─── SOURCE RECORDS

-- ==== Sys2Proof/Machine/ScalarFp.lean ====
section
/-! DEFINITION. Scalar floating-point instructions (05 R112 to R116). -/

namespace Sys2Proof.Machine

/-- The type that the d bit selects: .f32 or .f64 (05 R112). -/
def fpType (f : BitVec 1) : BitVec 5 := if f = 0 then 10 else 11

/-- A register as an operand of a type: bits above its width are ignored (01 R13). -/
def fpArg (t : BitVec 5) (x : Reg) : Nat := x.toNat % 2 ^ typeWidth t

/-- A floating-point result and what it does to FSTAT and the LFSR; bits above its width are zero. -/
def State.setFp (s : State) (d : BitVec 5) (r : Nat × Fp) : State :=
  (s.settle r.2).setG d (BitVec.ofNat 64 r.1)

/-- An operation of two operands. -/
def fpOp (i : Instr) (d a b : BitVec 5) (f : BitVec 1) (op : BitVec 5 → Nat → Nat → Fp → Nat × Fp)
    (s : State) : Outcome :=
  simple i (fun s => s.setFp d
    (op (fpType f) (fpArg (fpType f) (s.g a)) (fpArg (fpType f) (s.g b)) s.fp)) s

/-- FADD (05 R113). -/
def execFadd (d a b : BitVec 5) (f : BitVec 1) (m : BitVec 3) (s : State) : Outcome :=
  fpOp (.fadd d a b f m) d a b f (fun t x y => fadd t m x y) s

/-- FSUB (05 R113). -/
def execFsub (d a b : BitVec 5) (f : BitVec 1) (m : BitVec 3) (s : State) : Outcome :=
  fpOp (.fsub d a b f m) d a b f (fun t x y => fsub t m x y) s

/-- FMUL (05 R113). -/
def execFmul (d a b : BitVec 5) (f : BitVec 1) (m : BitVec 3) (s : State) : Outcome :=
  fpOp (.fmul d a b f m) d a b f (fun t x y => fmul t m x y) s

/-- FFMA: a·b + c rounded once, c read from the destination before the write (05 R113). -/
def execFfma (d a b : BitVec 5) (f : BitVec 1) (m : BitVec 3) (s : State) : Outcome :=
  simple (.ffma d a b f m) (fun s => s.setFp d
    (ffma (fpType f) m false (fpArg (fpType f) (s.g a)) (fpArg (fpType f) (s.g b))
      (fpArg (fpType f) (s.g d)) s.fp)) s

/-- FDIV (05 R113). -/
def execFdiv (d a b : BitVec 5) (f : BitVec 1) (m : BitVec 3) (s : State) : Outcome :=
  fpOp (.fdiv d a b f m) d a b f (fun t x y => fdiv t m x y) s

/-- FSQRT (05 R113). -/
def execFsqrt (d a : BitVec 5) (f : BitVec 1) (m : BitVec 3) (s : State) : Outcome :=
  fpOp (.fsqrt d a f m) d a a f (fun t x _ => fsqrt t m x) s

/-- FMIN (05 R113, 02 R48). -/
def execFmin (d a b : BitVec 5) (f : BitVec 1) (s : State) : Outcome :=
  fpOp (.fmin d a b f) d a b f (fun t x y => fminmax t false x y) s

/-- FMAX (05 R113, 02 R48). -/
def execFmax (d a b : BitVec 5) (f : BitVec 1) (s : State) : Outcome :=
  fpOp (.fmax d a b f) d a b f (fun t x y => fminmax t true x y) s

/-- The number of a scalar condition in Table 3.6: .eq, .lt, .le and .un (05 R114). -/
def condOf (c : BitVec 3) : Nat :=
  match c.toNat with
  | 0 => 0
  | 1 => 2
  | 2 => 3
  | _ => 6

/-- A condition of two values: whether it holds and whether it raises NV (02 R48, 05 R114). -/
def fpCond (c : Nat) (t : BitVec 5) (x y : Nat) : Bool × Bool := fcond c (val t x) (val t y)

/-- FCMP: 1 where the condition holds, else 0 (05 R114). -/
def execFcmp (d a b : BitVec 5) (f : BitVec 1) (c : BitVec 3) (s : State) : Outcome :=
  fpOp (.fcmp d a b f c) d a b f (fun t x y fp =>
    ((fpCond (condOf c) t x y).1.toNat, fp.raiseIf (fpCond (condOf c) t x y).2 flagNV)) s

/-- A converted value as a register holds it: signed integers sign-extended, all else zero-extended. -/
def convReg (t : BitVec 5) (x : Nat) : Reg :=
  if isInt t && isSigned t then sext64 (typeWidth t) x else zext64 (typeWidth t) x

/-- FCVT (05 R116). -/
def execFcvt (d a t : BitVec 5) (m : BitVec 3) (src : BitVec 5) (s : State) : Outcome :=
  simple (.fcvt d a t m src) (fun s =>
    let r := cvtElem src t m (fpArg src (s.g a)) s.fp
    (s.settle r.2).setG d (convReg t r.1)) s

end Sys2Proof.Machine
end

──────

EXERCISE PROMPT:
Copy only this part of the entries above: the line with "FMUL (05 R113). -/", the line with "and .un (05 R114). -/", and the lines between, all exactly as written.

RESULT OF THE TASK:
/-- FMUL (05 R113). -/
def execFmul (d a b : BitVec 5) (f : BitVec 1) (m : BitVec 3) (s : State) : Outcome :=
  fpOp (.fmul d a b f m) d a b f (fun t x y => fmul t m x y) s

/-- FFMA: a·b + c rounded once, c read from the destination before the write (05 R113). -/
def execFfma (d a b : BitVec 5) (f : BitVec 1) (m : BitVec 3) (s : State) : Outcome :=
  simple (.ffma d a b f m) (fun s => s.setFp d
    (ffma (fpType f) m false (fpArg (fpType f) (s.g a)) (fpArg (fpType f) (s.g b))
      (fpArg (fpType f) (s.g d)) s.fp)) s

/-- FDIV (05 R113). -/
def execFdiv (d a b : BitVec 5) (f : BitVec 1) (m : BitVec 3) (s : State) : Outcome :=
  fpOp (.fdiv d a b f m) d a b f (fun t x y => fdiv t m x y) s

/-- FSQRT (05 R113). -/
def execFsqrt (d a : BitVec 5) (f : BitVec 1) (m : BitVec 3) (s : State) : Outcome :=
  fpOp (.fsqrt d a f m) d a a f (fun t x _ => fsqrt t m x) s

/-- FMIN (05 R113, 02 R48). -/
def execFmin (d a b : BitVec 5) (f : BitVec 1) (s : State) : Outcome :=
  fpOp (.fmin d a b f) d a b f (fun t x y => fminmax t false x y) s

/-- FMAX (05 R113, 02 R48). -/
def execFmax (d a b : BitVec 5) (f : BitVec 1) (s : State) : Outcome :=
  fpOp (.fmax d a b f) d a b f (fun t x y => fminmax t true x y) s

/-- The number of a scalar condition in Table 3.6: .eq, .lt, .le and .un (05 R114). -/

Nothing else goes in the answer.